→ **Stored items**:
—————

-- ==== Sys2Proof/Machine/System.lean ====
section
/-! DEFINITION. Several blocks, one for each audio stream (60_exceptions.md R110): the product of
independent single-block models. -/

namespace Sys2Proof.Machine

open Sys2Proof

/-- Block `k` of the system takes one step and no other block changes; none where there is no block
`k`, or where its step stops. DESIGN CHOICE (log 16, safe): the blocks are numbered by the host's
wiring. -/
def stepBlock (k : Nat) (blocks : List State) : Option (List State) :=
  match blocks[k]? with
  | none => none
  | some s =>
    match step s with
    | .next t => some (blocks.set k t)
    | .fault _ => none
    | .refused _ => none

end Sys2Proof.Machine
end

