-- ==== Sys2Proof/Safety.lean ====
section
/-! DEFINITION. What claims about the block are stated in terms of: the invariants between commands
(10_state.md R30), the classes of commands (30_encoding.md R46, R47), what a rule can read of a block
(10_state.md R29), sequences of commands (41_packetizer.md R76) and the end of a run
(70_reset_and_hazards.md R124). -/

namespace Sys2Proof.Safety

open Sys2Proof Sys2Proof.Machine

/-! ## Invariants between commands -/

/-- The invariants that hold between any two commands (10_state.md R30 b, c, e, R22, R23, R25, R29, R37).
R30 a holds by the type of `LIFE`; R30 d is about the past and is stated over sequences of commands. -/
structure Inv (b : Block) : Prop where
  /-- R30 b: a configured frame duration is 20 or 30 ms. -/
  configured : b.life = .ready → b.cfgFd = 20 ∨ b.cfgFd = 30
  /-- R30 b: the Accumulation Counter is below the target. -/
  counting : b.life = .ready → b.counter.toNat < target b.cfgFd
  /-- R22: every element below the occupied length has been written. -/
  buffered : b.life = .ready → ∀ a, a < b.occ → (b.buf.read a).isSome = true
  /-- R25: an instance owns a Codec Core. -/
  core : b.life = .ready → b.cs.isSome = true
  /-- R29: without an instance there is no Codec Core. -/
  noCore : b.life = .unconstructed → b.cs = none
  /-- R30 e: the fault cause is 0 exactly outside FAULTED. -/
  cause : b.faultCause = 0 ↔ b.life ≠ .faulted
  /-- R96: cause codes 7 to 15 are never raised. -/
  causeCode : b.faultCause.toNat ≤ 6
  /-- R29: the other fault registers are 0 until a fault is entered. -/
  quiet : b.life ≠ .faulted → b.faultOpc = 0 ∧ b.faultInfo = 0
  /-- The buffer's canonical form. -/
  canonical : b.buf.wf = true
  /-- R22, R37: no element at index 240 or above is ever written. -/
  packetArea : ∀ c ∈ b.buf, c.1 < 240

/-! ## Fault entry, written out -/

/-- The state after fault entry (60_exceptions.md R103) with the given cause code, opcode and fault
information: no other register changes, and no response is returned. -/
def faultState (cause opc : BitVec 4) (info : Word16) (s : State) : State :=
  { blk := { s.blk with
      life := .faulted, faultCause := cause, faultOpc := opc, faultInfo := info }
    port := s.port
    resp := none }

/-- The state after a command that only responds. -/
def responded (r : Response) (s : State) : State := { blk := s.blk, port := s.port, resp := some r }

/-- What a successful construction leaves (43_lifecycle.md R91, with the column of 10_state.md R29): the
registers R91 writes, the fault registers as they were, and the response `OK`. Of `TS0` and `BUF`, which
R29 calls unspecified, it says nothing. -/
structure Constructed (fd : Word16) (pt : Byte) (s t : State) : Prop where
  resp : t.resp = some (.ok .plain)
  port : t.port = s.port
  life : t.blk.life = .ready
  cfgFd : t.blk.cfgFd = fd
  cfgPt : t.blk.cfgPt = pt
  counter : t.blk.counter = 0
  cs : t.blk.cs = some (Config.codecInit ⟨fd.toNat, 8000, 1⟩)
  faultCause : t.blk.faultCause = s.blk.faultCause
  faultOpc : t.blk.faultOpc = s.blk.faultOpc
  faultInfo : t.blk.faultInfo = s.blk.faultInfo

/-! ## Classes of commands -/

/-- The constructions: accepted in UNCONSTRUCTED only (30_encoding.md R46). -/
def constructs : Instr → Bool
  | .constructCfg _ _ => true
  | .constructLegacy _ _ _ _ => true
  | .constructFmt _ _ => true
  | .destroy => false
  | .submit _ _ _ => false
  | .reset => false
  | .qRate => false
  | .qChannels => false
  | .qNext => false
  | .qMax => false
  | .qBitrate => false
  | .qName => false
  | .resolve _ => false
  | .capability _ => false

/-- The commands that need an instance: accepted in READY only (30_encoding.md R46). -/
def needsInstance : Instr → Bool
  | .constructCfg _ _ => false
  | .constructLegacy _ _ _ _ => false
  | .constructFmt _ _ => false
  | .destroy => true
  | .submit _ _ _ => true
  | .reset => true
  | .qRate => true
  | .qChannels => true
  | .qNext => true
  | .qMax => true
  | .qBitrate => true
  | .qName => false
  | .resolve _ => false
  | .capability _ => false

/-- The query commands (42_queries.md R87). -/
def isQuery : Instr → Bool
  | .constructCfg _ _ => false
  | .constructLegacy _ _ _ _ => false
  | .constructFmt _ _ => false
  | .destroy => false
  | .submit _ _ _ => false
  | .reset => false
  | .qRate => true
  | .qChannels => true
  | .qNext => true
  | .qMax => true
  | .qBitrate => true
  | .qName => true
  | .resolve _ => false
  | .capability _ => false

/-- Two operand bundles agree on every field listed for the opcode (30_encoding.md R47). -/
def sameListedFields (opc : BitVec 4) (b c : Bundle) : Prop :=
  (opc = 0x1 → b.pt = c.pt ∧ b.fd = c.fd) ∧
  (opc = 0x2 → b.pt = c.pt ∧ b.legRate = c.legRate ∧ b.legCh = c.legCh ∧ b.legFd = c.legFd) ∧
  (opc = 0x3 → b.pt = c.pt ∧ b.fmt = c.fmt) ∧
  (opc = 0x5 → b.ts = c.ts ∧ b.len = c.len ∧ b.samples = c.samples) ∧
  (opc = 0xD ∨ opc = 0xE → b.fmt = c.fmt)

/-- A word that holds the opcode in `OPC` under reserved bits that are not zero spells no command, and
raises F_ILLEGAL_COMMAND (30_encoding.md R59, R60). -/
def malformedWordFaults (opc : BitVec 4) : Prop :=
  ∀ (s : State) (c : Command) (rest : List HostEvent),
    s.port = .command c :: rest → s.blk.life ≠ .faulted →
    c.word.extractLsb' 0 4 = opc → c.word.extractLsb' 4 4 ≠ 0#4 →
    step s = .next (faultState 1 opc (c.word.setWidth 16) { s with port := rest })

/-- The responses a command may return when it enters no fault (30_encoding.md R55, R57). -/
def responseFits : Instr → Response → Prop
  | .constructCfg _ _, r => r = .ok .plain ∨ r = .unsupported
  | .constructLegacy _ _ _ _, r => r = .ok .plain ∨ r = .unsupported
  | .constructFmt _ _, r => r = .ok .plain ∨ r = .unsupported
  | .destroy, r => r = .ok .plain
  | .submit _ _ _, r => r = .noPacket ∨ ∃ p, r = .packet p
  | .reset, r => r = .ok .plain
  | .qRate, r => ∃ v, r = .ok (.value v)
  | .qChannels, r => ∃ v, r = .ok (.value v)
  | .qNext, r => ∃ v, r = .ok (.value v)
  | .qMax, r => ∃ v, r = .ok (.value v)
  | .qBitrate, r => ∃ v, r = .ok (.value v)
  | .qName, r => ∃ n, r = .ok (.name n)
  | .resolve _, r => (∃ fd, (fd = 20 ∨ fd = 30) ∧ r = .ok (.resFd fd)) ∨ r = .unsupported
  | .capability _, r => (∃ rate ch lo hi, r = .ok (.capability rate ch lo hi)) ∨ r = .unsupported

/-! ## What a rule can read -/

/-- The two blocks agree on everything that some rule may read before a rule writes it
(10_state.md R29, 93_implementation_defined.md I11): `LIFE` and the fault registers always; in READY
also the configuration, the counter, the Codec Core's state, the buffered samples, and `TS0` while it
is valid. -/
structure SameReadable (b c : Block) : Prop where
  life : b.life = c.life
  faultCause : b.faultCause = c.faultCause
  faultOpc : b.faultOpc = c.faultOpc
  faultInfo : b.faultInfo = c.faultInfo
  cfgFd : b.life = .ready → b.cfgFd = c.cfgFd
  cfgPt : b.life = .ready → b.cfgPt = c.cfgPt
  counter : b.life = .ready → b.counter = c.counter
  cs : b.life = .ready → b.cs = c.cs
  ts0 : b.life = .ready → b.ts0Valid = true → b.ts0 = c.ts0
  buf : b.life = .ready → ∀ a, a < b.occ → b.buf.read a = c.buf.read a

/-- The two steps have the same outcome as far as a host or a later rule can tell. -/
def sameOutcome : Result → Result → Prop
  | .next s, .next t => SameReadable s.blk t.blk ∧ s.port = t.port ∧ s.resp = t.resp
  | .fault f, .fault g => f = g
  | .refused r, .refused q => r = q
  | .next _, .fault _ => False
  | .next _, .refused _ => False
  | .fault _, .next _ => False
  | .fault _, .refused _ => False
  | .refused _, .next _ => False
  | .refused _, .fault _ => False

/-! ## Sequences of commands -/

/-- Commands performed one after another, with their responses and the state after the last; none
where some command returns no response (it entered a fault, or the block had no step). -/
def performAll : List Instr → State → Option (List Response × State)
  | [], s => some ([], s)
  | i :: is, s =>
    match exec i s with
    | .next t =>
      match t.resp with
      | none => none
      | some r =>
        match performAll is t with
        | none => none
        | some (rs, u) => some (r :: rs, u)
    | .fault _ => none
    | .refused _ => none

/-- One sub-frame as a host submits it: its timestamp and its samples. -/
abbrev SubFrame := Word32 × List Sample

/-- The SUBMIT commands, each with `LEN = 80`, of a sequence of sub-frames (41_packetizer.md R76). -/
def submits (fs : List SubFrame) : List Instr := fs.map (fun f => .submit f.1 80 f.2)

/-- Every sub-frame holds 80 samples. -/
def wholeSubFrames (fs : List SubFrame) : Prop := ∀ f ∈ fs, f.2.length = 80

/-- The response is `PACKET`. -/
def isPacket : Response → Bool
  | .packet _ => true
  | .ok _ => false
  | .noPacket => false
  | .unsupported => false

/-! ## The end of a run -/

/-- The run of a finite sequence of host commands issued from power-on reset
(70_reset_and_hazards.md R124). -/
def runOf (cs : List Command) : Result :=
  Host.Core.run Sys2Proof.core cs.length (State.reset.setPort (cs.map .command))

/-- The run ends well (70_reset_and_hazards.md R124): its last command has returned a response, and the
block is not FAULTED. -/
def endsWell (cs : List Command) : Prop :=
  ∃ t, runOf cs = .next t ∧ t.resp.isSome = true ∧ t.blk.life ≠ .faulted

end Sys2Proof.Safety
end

—————

→ **Task**: Looking at the data above, how many lines hold the string "there"? Reply with only the number.

→ **Answer box**: 2